Work instructions -
For each line of the data that includes the word "progress", copy the line.
[Records for this exercise — start]
-- ==== Sys2Proof/Machine/Node.lean ====
section
/-! DEFINITION. Nodes: frames from the line (R144, R145, R165 to R170), poll outcomes and the discovery walk (R172, R177,
R178), the node table at an edge (R164, R171 to R175, R179 to R181), commands (R176, R186, R443), key rollout (R343),
saturation (R182), history (R173), digital inputs (R183). -/

namespace Sys2Proof.Machine

/-! ### Entries -/

/-- An entry replaced, with its MRAM copy when its identity half or LINK.LATCHED changes (R34). -/
def State.putIdent (s : State) (i : Nat) (n : Node) : State :=
  let old := s.nodeAt i
  let s := s.setNode i n
  if n.ident = old.ident ∧ n.dyn.link.testBit 3 = old.dyn.link.testBit 3 then s else s.copyNode i

/-- An entry replaced by the module itself: a change of its identity half is mirrored to the standby (R311). -/
def State.setIdent (s : State) (i : Nat) (n : Node) : State :=
  let t := s.putIdent i n
  if n.ident = (s.nodeAt i).ident then t else t.mirrorOut (.ident i n.ident)

/-- The dynamic half of an entry replaced. -/
def State.setDyn (s : State) (i : Nat) (d : NodeDyn) : State := s.setNode i { s.nodeAt i with dyn := d }

/-- The progress of an entry replaced. -/
def State.setProg (s : State) (i : Nat) (p : NodeProg) : State :=
  { s with node := { s.node with prog := Tab.set (fun _ => NodeProg.init) s.node.prog i p } }

/-- An event about the node at index i: bus and address come first (R185). -/
def State.nodeEv (s : State) (ev : Ev) (i : Nat) (p : List Nat) : State := s.raise ev Pg.node ([i / 256, i % 256] ++ p)

/-- A UID as low word and high word. -/
def uidWords (u : Nat) : List Nat := [u % 2 ^ 32, u / 2 ^ 32]

/-- COMMISSIONED entries with KIND.SENSOR. -/
def State.sensors (s : State) : Nat := (s.node.table.filter fun (_, n) => n.ident.state == 4 && n.isSensor).length

/-- The entries (index) whose UID is u. -/
def State.holders (s : State) (u : Nat) : List Nat :=
  s.node.table.filterMap fun (i, n) => if n.ident.state ≠ 0 ∧ n.ident.uid = u then some i else none

/-- UIDs with an ASSIGN queued or waiting for the edge, as indices. DEDUCED: log entry 69. -/
def State.assigning (s : State) (u : Nat) : List Nat :=
  (s.node.inputs.filterMap fun x => match x with
    | .assigned b a v => if v = u then some (b * 256 + a) else none
    | _ => none) ++
  s.fb.flatMap fun (b, f) => f.acts.filterMap fun x => match x with
    | .assign a v => if v = u then some (b * 256 + a) else none
    | _ => none

/-- A command under way to an address: of NODE.CMD, which runs to its end whatever becomes of the entry (R168, R186). -/
def NodeJob.ofCmd (j : NodeJob) : Bool :=
  match j.kind with
  | .wink | .decom | .move _ => true
  | _ => false

/-- The jobs to an address end, but for a command of NODE.CMD. -/
def State.dropJobs (s : State) (i : Nat) : State :=
  s.modFb (i / 256) fun f => { f with jobs := f.jobs.filter fun j => j.addr != i % 256 || j.ofCmd }

/-- The entry becomes FREE; holds, progress and jobs of the address end; COMLOSS and faults that it had clear (R186). -/
def State.freeNode (s : State) (i : Nat) : State :=
  let n := s.nodeAt i
  let s := s.setIdent i Node.free
  let s := if n.comloss then s.irq Pg.node 4 else s
  let s := if n.dyn.fault ≠ 0 then s.irq Pg.node 5 else s
  let s := s.setProg i NodeProg.init
  let s := { s with node := { s.node with holds := Tab.clear (fun k => k / 16 == i) s.node.holds } }
  ((s.mark i false).dropJobs i).modFb (i / 256) fun f => { f with held := f.held.filter fun a => a != i % 256 }

/-! ### Authentication of received frames (R134, R135) -/

/-- A received class 0 or 2 frame checked against the last value of its sender: the accepted freshness value, or none with
the discard counted. -/
def State.rxAuth (s : State) (b : Nat) (f : RxFrame) (last : Nat) : Option Nat × State :=
  let l := f.data.length
  if (s.fbs b).hold ≠ 0 then (none, s.add (Fd.FB_AUTH_FAIL_HOLD b) 1)
  else match (if l < 6 then none else fvCand last (leAt f.data (l - 6) 2)) with
    | none => (none, s.authFail b (idAddr f.id))
    | some c =>
      let msg := tagMsg f.id c (f.data.take (l - 6))
      let tag := f.data.drop (l - 4)
      if idClass f.id = 2 ∧ idType f.id = 3 then
        let kn := s.nodeKey (s.nodeAt (b * 256 + idAddr f.id)).ident.uid
        if (aesCmac (leBytes 16 kn) msg).take 4 = tag then (some c, s) else (none, s.authFail b (idAddr f.id))
      else match s.tagAnswer b msg with
        | (.tag t, s) => if t = tag then (some c, s) else (none, s.authFail b (idAddr f.id))
        | (.refused code, s) => (none, (s.authFail b (idAddr f.id)).enterHold b (holdCause code (!(s.fbs b).asked)))

/-- Eight consecutive failing frames of the active raise KEY_PAIR_DIFF on a STANDBY (R344). -/
def State.pairDiff (s : State) (b : Nat) (ok : Bool) : State :=
  if s.role ≠ 2 then s
  else
    let n := if ok then 0 else (s.fbs b).verFail + 1
    let s := s.modFb b ({ · with verFail := n })
    if n = 8 then s.raise Ev.KEY_PAIR_DIFF Pg.ground [b] else s

/-- A module frame heard while the bus listens: TX_FV follows the value heard (R135), and a STANDBY follows marks and
poll positions (R312). DEDUCED: log entry 185. -/
def State.heardModule (s : State) (b : Nat) (f : RxFrame) : State :=
  let cls := idClass f.id
  let s := { s with pair := { s.pair with lastEnd := some (s.ns + f.us * 1000) } }
  if cls = 1 then
    let hi := leAt f.data 20 2 * 65536
    if s.get (Fd.FB_TX_FV_FV b) < hi then s.put (Fd.FB_TX_FV_FV b) hi else s
  else if s.role ≠ 2 then s
  else if cls = 2 ∧ idType f.id = 1 then
    (List.range (byteAt f.data 0 % 32)).foldl (fun s k => s.mark (b * 256 + byteAt f.data (1 + 3 * k)) false) s
  else if cls = 5 then
    let fb := (s.fbs b).nextPos
    if idType f.id = 1 then
      let a := idAddr f.id
      let s := s.setFb b { fb with
        pollPos := if fb.acts.isEmpty then (a + 1) % 256 else fb.pollPos, pollTag := idTag f.id }
      s.pollOpen b a (idTag f.id) (byteAt f.data 0 % 4) f.us
    else s.setFb b { fb with pollTag := idTag f.id }
  else s

/-! ### Frames of nodes (R170) -/

def State.dropUnk (s : State) (b : Nat) : State := s.modFb b fun f => { f with dropUnk := min 65535 (f.dropUnk + 1) }
def State.dropQuar (s : State) (b : Nat) : State := s.modFb b fun f => { f with dropQuar := min 65535 (f.dropQuar + 1) }
def State.dropFmt (s : State) (b : Nat) : State := s.modFb b fun f => { f with dropFmt := min 65535 (f.dropFmt + 1) }

/-- An accepted frame waits for the edge (R164). DEDUCED: log entry 65. -/
def State.acceptFrame (s : State) (b : Nat) (f : RxFrame) (ask seq : Nat) (drop : Bool) : State :=
  s.nodeInput (.frame ⟨b, idAddr f.id, idClass f.id, idType f.id, ask, seq, s.tick.num, f.data, drop⟩)

/-- A DETECTION accepted (R166): its record goes to Hatch at once, unless the rate limit of R182 drops it; the entry's counts
follow at the edge (R164).  Detections of a window are counted as they come, by the tick of their reception. -/
def State.detect (s : State) (b : Nat) (f : RxFrame) (seq : Nat) : State :=
  let i := b * 256 + idAddr f.id
  let p := s.prog i
  let w := s.tick.num / (1000 / s.pms)
  let n := if p.satWin = w then p.satNow else 0
  let drop := (s.nodeAt i).dyn.link.testBit 2 && decide (s.get Fd.NODE_SAT_CFG_RATE_LIM ≤ n)
  let s := (s.setProg i { p with satWin := w, satNow := n + 1 }).acceptFrame b f 0 seq drop
  if drop then s
  else
    let x : Detection := {
      typ := 1, flags := byteAt f.data 0, node := i, speed := leAt f.data 2 2, heading := byteAt f.data 1
      conf := byteAt f.data 4, range := signed 16 (leAt f.data 6 2), rxSeq := seq, bus := b, rsv := 0
      sofSec := (s.stamp f.sof).1, sofNs := (s.stamp f.sof).2, rxTick := s.tick.num }
    { s with hatch := { s.hatch with inq := s.hatch.inq ++ [x] } }

/-- A POLL_RESP of a node in service (R143, R165). One that ends after its pair is late, whatever was polled since.
DEDUCED: log entry 66. -/
def State.pollResp (s : State) (b : Nat) (f : RxFrame) (seq : Nat) : State :=
  let who := (idAddr f.id, idTag f.id)
  let s := match (s.fbs b).wait with
    | some w => if (w.addr, w.tag) = who ∧ w.till ≤ f.us then s.fbEdgeClose b else s
    | none => s
  let answers := match (s.fbs b).wait with
    | some w => if (w.addr, w.tag) = who then some w.ask else none
    | none => none
  match answers with
  | some ask =>
    if 2 ≤ byteAt f.data 0 then s.dropFmt b
    else (s.modFb b ({ · with wait := none })).acceptFrame b f ask seq false
  | none =>
    if (s.fbs b).unanswered.contains who then
      (s.modFb b fun g => { g with unanswered := g.unanswered.erase who }).nodeInput (.late b who.1)
    else s.dropFmt b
[Records for this exercise — finish]
Answer space -
/-- The progress of an entry replaced. -/
/-- The entry becomes FREE; holds, progress and jobs of the address end; COMLOSS and faults that it had clear (R186). -/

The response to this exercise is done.